▶ _WORK TASK_: Set down the line that has "(.chair c) with" and each line beneath it, through the last line of the entries, exactly and with no others.

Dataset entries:
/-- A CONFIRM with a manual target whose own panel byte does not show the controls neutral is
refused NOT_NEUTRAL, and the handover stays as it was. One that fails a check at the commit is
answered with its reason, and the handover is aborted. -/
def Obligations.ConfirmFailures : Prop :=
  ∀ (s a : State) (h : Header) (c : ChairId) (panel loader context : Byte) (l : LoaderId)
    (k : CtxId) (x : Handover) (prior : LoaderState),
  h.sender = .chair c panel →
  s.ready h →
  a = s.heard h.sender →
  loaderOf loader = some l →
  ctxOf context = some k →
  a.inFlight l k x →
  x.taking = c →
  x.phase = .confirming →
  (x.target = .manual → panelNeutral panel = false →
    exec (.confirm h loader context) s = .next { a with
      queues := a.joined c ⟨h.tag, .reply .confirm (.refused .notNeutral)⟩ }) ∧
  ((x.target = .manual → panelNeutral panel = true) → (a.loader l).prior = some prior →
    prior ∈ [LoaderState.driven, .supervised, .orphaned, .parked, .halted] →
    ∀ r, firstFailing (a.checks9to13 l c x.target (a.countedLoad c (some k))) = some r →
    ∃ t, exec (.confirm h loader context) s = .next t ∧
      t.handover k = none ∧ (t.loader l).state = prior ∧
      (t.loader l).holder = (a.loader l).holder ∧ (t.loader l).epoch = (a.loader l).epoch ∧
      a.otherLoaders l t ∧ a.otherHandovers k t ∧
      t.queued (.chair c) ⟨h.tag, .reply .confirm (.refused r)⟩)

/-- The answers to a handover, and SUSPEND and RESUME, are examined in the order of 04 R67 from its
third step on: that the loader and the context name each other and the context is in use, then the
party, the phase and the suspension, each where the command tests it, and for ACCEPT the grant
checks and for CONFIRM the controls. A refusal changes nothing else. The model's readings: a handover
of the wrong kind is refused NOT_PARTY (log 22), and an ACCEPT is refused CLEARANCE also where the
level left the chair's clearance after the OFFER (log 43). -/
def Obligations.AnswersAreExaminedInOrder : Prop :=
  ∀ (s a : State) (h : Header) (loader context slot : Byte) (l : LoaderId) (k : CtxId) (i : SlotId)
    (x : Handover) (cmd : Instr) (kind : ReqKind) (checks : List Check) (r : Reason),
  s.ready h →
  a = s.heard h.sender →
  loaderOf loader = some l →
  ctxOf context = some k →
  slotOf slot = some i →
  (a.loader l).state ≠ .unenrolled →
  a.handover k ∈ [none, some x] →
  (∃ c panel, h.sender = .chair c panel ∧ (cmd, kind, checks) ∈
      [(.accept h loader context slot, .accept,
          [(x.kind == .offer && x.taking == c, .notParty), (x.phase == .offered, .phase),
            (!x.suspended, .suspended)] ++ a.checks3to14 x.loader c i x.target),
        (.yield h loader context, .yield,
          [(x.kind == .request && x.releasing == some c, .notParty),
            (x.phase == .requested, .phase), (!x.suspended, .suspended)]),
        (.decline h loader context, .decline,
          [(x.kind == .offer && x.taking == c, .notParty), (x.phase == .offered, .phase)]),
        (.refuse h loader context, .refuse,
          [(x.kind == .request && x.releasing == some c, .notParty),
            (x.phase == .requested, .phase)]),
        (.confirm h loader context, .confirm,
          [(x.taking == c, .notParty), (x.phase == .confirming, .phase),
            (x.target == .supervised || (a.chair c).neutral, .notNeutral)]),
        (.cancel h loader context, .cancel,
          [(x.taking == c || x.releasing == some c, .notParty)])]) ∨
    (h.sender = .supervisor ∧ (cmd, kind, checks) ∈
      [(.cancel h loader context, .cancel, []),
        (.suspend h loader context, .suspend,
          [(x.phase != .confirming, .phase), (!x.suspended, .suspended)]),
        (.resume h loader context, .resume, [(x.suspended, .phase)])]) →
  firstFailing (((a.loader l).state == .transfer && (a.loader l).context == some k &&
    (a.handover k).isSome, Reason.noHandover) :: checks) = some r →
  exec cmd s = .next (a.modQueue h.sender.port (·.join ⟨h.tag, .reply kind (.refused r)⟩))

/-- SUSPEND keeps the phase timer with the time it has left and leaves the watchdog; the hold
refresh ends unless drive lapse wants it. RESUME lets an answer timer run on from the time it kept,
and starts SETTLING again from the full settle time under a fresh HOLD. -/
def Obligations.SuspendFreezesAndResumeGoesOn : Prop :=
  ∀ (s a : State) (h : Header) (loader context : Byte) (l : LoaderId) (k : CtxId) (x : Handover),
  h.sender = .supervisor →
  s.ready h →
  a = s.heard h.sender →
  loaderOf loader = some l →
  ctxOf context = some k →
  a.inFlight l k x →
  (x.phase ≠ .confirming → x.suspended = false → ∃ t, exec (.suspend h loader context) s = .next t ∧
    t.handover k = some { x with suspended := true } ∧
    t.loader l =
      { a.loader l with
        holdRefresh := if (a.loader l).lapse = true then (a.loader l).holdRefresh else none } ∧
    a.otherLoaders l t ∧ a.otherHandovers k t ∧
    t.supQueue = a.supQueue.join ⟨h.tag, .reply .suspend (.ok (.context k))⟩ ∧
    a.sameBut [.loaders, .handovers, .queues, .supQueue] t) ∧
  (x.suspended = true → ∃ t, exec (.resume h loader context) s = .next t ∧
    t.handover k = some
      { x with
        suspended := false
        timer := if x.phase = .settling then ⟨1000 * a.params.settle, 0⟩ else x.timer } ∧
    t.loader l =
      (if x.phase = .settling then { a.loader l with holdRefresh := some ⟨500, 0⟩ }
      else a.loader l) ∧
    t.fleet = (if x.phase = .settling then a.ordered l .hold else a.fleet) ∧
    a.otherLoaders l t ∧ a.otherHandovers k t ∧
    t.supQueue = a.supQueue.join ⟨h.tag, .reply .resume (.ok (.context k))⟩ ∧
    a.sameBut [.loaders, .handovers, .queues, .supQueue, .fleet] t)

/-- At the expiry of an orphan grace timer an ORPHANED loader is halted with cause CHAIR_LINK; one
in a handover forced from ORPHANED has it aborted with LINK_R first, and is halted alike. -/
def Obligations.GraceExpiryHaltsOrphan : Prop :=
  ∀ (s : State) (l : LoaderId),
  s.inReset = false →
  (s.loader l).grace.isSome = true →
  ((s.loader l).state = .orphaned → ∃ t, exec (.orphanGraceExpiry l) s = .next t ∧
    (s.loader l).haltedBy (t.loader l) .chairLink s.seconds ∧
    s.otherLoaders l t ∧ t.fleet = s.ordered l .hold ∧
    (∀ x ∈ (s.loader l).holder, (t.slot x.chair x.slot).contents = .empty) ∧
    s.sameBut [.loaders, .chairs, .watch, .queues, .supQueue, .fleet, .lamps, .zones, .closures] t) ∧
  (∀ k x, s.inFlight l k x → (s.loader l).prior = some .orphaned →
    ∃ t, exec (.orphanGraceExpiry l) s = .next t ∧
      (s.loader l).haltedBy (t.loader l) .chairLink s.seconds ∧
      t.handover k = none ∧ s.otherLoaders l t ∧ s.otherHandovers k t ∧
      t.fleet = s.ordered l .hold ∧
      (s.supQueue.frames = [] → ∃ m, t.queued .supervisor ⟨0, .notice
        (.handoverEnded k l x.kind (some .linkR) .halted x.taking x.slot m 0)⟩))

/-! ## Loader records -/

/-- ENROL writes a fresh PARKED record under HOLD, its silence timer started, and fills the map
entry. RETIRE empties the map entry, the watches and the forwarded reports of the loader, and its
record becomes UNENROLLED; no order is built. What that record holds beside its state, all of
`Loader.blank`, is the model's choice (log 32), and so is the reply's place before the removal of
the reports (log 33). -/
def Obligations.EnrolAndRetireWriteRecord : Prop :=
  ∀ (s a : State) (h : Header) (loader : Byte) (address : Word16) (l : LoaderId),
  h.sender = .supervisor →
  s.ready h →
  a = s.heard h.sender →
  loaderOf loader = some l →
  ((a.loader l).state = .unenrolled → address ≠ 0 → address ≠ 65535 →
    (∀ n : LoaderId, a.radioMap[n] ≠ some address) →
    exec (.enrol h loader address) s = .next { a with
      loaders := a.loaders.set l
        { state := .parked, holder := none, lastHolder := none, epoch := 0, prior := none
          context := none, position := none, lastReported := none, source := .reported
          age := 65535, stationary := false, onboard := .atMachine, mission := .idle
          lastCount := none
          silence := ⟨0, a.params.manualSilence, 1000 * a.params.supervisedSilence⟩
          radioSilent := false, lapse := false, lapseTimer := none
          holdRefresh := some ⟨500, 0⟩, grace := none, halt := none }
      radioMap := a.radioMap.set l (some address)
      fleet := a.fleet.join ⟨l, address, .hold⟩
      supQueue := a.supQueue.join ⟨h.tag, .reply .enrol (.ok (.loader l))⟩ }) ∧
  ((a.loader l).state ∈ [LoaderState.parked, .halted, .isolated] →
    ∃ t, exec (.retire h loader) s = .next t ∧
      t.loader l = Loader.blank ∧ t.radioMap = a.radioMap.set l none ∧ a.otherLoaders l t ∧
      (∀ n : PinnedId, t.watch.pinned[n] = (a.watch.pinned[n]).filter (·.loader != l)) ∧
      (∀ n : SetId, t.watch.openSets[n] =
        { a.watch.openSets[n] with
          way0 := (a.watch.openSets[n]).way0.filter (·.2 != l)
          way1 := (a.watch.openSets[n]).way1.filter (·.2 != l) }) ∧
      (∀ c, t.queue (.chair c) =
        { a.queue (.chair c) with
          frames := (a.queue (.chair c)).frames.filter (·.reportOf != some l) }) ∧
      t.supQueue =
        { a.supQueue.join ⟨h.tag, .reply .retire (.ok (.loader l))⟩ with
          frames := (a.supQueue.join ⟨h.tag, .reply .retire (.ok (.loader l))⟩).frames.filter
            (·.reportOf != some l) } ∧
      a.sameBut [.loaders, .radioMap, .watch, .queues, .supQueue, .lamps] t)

▶ _WRITTEN REPLY_:
        { a.queue (.chair c) with
          frames := (a.queue (.chair c)).frames.filter (·.reportOf != some l) }) ∧
      t.supQueue =
        { a.supQueue.join ⟨h.tag, .reply .retire (.ok (.loader l))⟩ with
          frames := (a.supQueue.join ⟨h.tag, .reply .retire (.ok (.loader l))⟩).frames.filter
            (·.reportOf != some l) } ∧
      a.sameBut [.loaders, .radioMap, .watch, .queues, .supQueue, .lamps] t)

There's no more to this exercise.